Andriyashev largeheaded sculpin

Scientific classification
- Kingdom: Animalia
- Phylum: Chordata
- Class: Actinopterygii
- Order: Perciformes
- Suborder: Cottoidei
- Superfamily: Cottoidea
- Family: Psychrolutidae
- Genus: Andriashevicottus Fedorov, 1990
- Species: A. megacephalus
- Binomial name: Andriashevicottus megacephalus Fedorov, 1990

= Andriyashev largeheaded sculpin =

- Authority: Fedorov, 1990
- Parent authority: Fedorov, 1990

Genus of fishes

The Andriyashev largeheaded sculpin (Andriashevicottus megacephalus) is a species of marine ray-finned fish belonging to the family Cottidae, the typical sculpins. This species is found in the northwestern Pacific Ocean. This monospecific genus, and therefore this species, are known from a single specimen, the holotype.
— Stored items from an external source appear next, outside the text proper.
theorem afOffset_apart {l : Nat} (hl : l < 16) : (∀ k, k ∈ deviceKeys → k ≠ Reg.afOffset l) ∧
    (∀ j, j < 16 → j ≠ l → ∀ k, k ∈ Reg.streamState j :: laserKeys j → k ≠ Reg.afOffset l) := by
  have hall : ∀ l, l < 16 → (∀ k, k ∈ deviceKeys → k ≠ Reg.afOffset l) ∧
      (∀ j, j < 16 → j ≠ l → ∀ k, k ∈ Reg.streamState j :: laserKeys j → k ≠ Reg.afOffset l) := by decide +kernel
  exact hall l hl

namespace LaserKept

variable {l : Nat} {s r u : State}

theorem refl (s : State) : LaserKept l s s := ⟨rfl, rfl⟩

theorem trans (h : LaserKept l s r) (h' : LaserKept l r u) : LaserKept l s u := ⟨h'.laser.trans h.laser, h'.offset.trans h.offset⟩

theorem ite {c : Prop} [Decidable c] (h : LaserKept l s r) (h' : LaserKept l s u) : LaserKept l s (if c then r else u) := by
  split
  · exact h
  · exact h'

theorem when {c : Prop} [Decidable c] (h : LaserKept l s r) : LaserKept l s (if c then r else s) := ite h (refl s)

theorem otherwise {c : Prop} [Decidable c] (h : LaserKept l s r) : LaserKept l s (if c then s else r) := ite (refl s) h

theorem iteFst {α : Type} {c : Prop} [Decidable c] {x y : State × α} (h : LaserKept l s x.1) (h' : LaserKept l s y.1) :
    LaserKept l s (if c then x else y).1 := by
  split
  · exact h
  · exact h'

theorem foldl {α : Type} {f : State → α → State} (as : List α) (h : ∀ r a, a ∈ as → LaserKept l r (f r a)) : LaserKept l s (as.foldl f s) :=
  foldl_of (P := LaserKept l s) as (refl s) fun r a ha hr => hr.trans (h r a ha)

/-- A change beside the lasers and the registers. -/
theorem beside (hlasers : r.lasers = s.lasers) (hregs : r.regs = s.regs) : LaserKept l s r :=
  ⟨by rw [State.laser, hlasers]; rfl, by rw [State.rd, hregs]; rfl⟩

theorem modLog (f : Log → Log) : LaserKept l s (s.modLog f) := beside rfl rfl
theorem modLock (f : LockKeeper → LockKeeper) : LaserKept l s (s.modLock f) := beside rfl rfl
theorem modCam (c : Nat) (f : Cam → Cam) : LaserKept l s (s.modCam c f) := beside rfl rfl
theorem modMem (f : MemPort → MemPort) : LaserKept l s (s.modMem f) := beside rfl rfl
theorem freeCount (n : Nat) : LaserKept l s { s with freeCount := n } := beside rfl rfl

theorem wr (k v : Nat) (hk : k ≠ Reg.afOffset l) : LaserKept l s (s.wr k v) := ⟨rfl, s.rd_wr_ne v hk.symm⟩

theorem modLaser (f : Laser → Laser) {j : Nat} (hj : j ≠ l) : LaserKept l s (s.modLaser j f) := ⟨s.laser_modLaser_ne f hj.symm, rfl⟩

section
variable (hl : l < 16) (s : State)
include hl

theorem wrDevice (k v : Nat) (hk : k ∈ deviceKeys) : LaserKept l s (s.wr k v) := wr k v ((afOffset_apart hl).1 k hk)

theorem bumpDevice (w k : Nat) (hk : k ∈ deviceKeys) : LaserKept l s (s.bump w k) := wrDevice hl s k _ hk

theorem deliver (e : Event) : LaserKept l s (s.deliver e) := by
  unfold State.deliver
  refine ite (modLog _) ?_
  exact trans (otherwise (bumpDevice hl _ _ _ (by simp [deviceKeys]))) (modLog _)

/-- An event latches units other than an axis, if any. -/
theorem latch {e : Event} (hlv : e.level ≠ 2) : LaserKept l s (s.latch e) := by
  have hlatched : LaserKept l s (if e.level = 3 then
      if e.unit < 16 then s.wr Reg.faultSummary (Nat.lor (s.rd Reg.faultSummary) (2 ^ e.unit)) else s
    else if e.level = 4 then
      (s.wr Reg.faultSummary (Nat.lor (s.rd Reg.faultSummary) (2 ^ 16))).modLock fun k => { k with deviceLatched := k.deviceLatched ++ [e.code] }
    else s) :=
    ite (when (wrDevice hl _ _ _ (by simp [deviceKeys]))) (when ((wrDevice hl _ _ _ (by simp [deviceKeys])).trans (modLock _)))
  unfold State.latch
  rw [if_neg hlv]
  exact hlatched.trans (when (modLock _))

theorem raiseFull (lv code cls inst : Nat) (data : List Nat) (ts : Lt) (trig : List (Nat × Nat)) (hlv : lv ≠ 2) :
    LaserKept l s (s.raiseFull lv code cls inst data ts trig) := by
  unfold State.raiseFull State.raiseUnit
  exact otherwise ((modLog _).trans ((deliver hl _ _).trans (latch hl _ hlv)))

theorem raise (code cls inst : Nat) (data : List Nat) (hlv : levelOf code ≠ 2) : LaserKept l s (s.raise code cls inst data) :=
  raiseFull hl s _ _ _ _ _ _ _ hlv

theorem raiseIf (b : Bool) (code cls inst : Nat) (data : List Nat) (hlv : levelOf code ≠ 2) : LaserKept l s (s.raiseIf b code cls inst data) :=
  when (raise hl s code cls inst data hlv)

theorem notePending : LaserKept l s s.notePending := wrDevice hl _ _ _ (by simp [deviceKeys])

theorem chooseTrigger (c : Nat) (b : Lt) : LaserKept l s (s.chooseTrigger c b) := by
  unfold State.chooseTrigger
  exact otherwise (when ((modCam c _).trans (notePending hl _)))

/-! ### Bursts of the memory (R383, R394) -/

theorem memBurstBad (cls burst kind : Nat) : LaserKept l s (s.memBurstBad cls burst kind) :=
  (((wrDevice hl _ _ _ (by simp [deviceKeys])).trans (wrDevice hl _ _ _ (by simp [deviceKeys]))).trans
    (wrDevice hl _ _ _ (by simp [deviceKeys]))).trans (raise hl _ _ _ _ _ (by decide))

theorem memSingle (cls burst : Nat) : LaserKept l s (s.memSingle cls burst) := by
  unfold State.memSingle
  refine trans ?_ (raiseIf hl _ _ _ _ _ _ (by decide))
  refine trans ?_ (modMem _)
  refine trans ?_ (bumpDevice hl _ _ _ (by split <;> simp [deviceKeys]))
  exact (wrDevice hl _ _ _ (by simp [deviceKeys])).trans (wrDevice hl _ _ _ (by simp [deviceKeys]))

theorem readBurst (cls k : Nat) (es : List MemErr) : LaserKept l s (s.readBurst cls k es).1 := by
  have hsingle := foldl (l := l) (s := s) (es.filter fun e => s.errKind e == 1) fun r _ _ => memSingle hl r cls k
  unfold State.readBurst
  dsimp only
  split
  · exact hsingle
  · exact (hsingle.trans (memBurstBad hl _ _ _ _)).trans (foldl _ fun r e _ => otherwise (modMem _))

theorem trajBurst (k : Nat) (es : List MemErr) : LaserKept l s (s.trajBurst k es).1 := by
  have hread := readBurst hl s clsTRAJ k es
  unfold State.trajBurst
  refine iteFst hread (iteFst ?_ (hread.trans (readBurst hl _ _ _ _)))
  exact (hread.trans (wrDevice hl _ _ _ (by simp [deviceKeys]))).trans (raise hl _ _ _ _ _ (by decide))

theorem trajErrors (es : List MemErr) : LaserKept l s (s.trajErrors es).1 := by
  have hpass (ks : List Nat) (x : State × List Nat) (hx : LaserKept l s x.1) :
      LaserKept l s (ks.foldl (init := x) fun (x : State × List Nat) k =>
        let r := x.1.trajBurst k (es.filter (·.burst == k))
        (r.1, if r.2 then k :: x.2 else x.2)).1 := by
    induction ks generalizing x with
    | nil => exact hx
    | cons k ks ih => exact ih _ (hx.trans (trajBurst hl _ _ _))
  exact hpass _ (s, []) (refl s)

theorem gridLatency (again : Bool) : LaserKept l s (s.gridLatency again) := (freeCount _).trans (wrDevice hl _ _ _ (by simp [deviceKeys]))

theorem gridErrors (j : Nat) (next : Lt) (errs : List (Nat × MemErr)) : LaserKept l s (s.gridErrors j next errs).1 := by
  unfold State.gridErrors
  exact iteFst ((trajErrors hl s _).trans (gridLatency hl _ _)) (refl s)

/-! ### The stream of another laser (R219, R226, R228) -/

section
variable {j : Nat} (hjl : j ≠ l)
include hjl

omit hl in
theorem modStream (f : Stream → Stream) : LaserKept l s (s.modStream j f) := modLaser _ hjl

omit hl in
theorem actLaser (x : Action) : LaserKept l s (s.actLaser j x) := by
  rw [State.actLaser_eq]
  exact modLaser _ hjl

theorem lateAction (x : Action) : LaserKept l s (s.lateAction j x) := by
  unfold State.lateAction
  refine ite ?_ ((wrDevice hl _ _ _ (by simp [deviceKeys])).trans (raise hl _ _ _ _ _ (by decide)))
  refine trans (trans ?_ (actLaser _ hjl _)) (when (modLaser _ hjl))
  exact ((wrDevice hl _ _ _ (by simp [deviceKeys])).trans (wrDevice hl _ _ _ (by simp [deviceKeys]))).trans (raise hl _ _ _ _ _ (by decide))

theorem enterActs (xs : List Action) : LaserKept l s (s.enterActs j xs) := by
  refine foldl _ fun r x _ => ite (lateAction hl r hjl x) (trans ?_ (notePending hl _))
  exact (modLaser _ hjl).trans (otherwise (wrDevice hl _ _ _ (by simp [deviceKeys])))

theorem addStop (seg reason : Nat) : LaserKept l s (s.addStop j seg reason) := by
  unfold State.addStop
  dsimp only
  split
  · exact modStream s hjl _
  · exact ((modStream s hjl _).trans (modLaser _ hjl)).trans (when (enterActs hl _ hjl _))

omit hl in
theorem refill : LaserKept l s (s.refill j) := by
  unfold State.refill
  exact otherwise (when (modStream s hjl _))

variable (hj : j < 16)
include hj

theorem laserWr (k v : Nat) (hk : k ∈ Reg.streamState j :: laserKeys j) : LaserKept l s (s.wr k v) := wr k v ((afOffset_apart hl).2 j hj hjl k hk)

theorem afStart (t : Lt) : LaserKept l s (s.afStart j t) := by
  unfold State.afStart
  dsimp only
  split
  · refine ite ?_ (raiseFull hl _ _ _ _ _ _ _ _ (by decide))
    exact ((modLaser _ hjl).trans (laserWr hl _ hjl hj _ _ (by simp [laserKeys]))).trans (raiseFull hl _ _ _ _ _ _ _ _ (by decide))
  · exact raiseFull hl _ _ _ _ _ _ _ _ (by decide)

theorem segBegins (x : Seg) : LaserKept l s (s.segBegins j x) := by
  have hexec : LaserKept l s (s.wr (Reg.segExec j) x.s) := laserWr hl s hjl hj _ _ (by simp [laserKeys])
  have hlate : LaserKept l s (match x.late with
      | some d => (s.wr (Reg.segExec j) x.s).raiseFull 1 0x3517 cLASER j (dU 4 x.s ++ dI 4 d) x.t0 []
      | none => s.wr (Reg.segExec j) x.s) := by
    split
    · exact hexec.trans (raiseFull hl _ _ _ _ _ _ _ _ (by decide))
    · exact hexec
  exact ite (hlate.trans (afStart hl _ hjl hj _)) hlate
This was collected from off Simushir Island in the Kuril Islands at a depth of 100 m. That specimen had a total length of 23.6 cm long. FishBase classifies this taxon within the Cottidae but other authorities classify it within the subfamily Psychrolutinae of the family Psychrolutidae. The genus name Andriashevicottus includes a patronym, the person honoured was not identified by the describer Fedorov, however, it is almost certainly the Soviet ichthyologist Anatoly Petrovich Andriashev, the patronym is suffixed with Cottus, the type genus of the family Cottidae. The specific name megacephalus means "big head".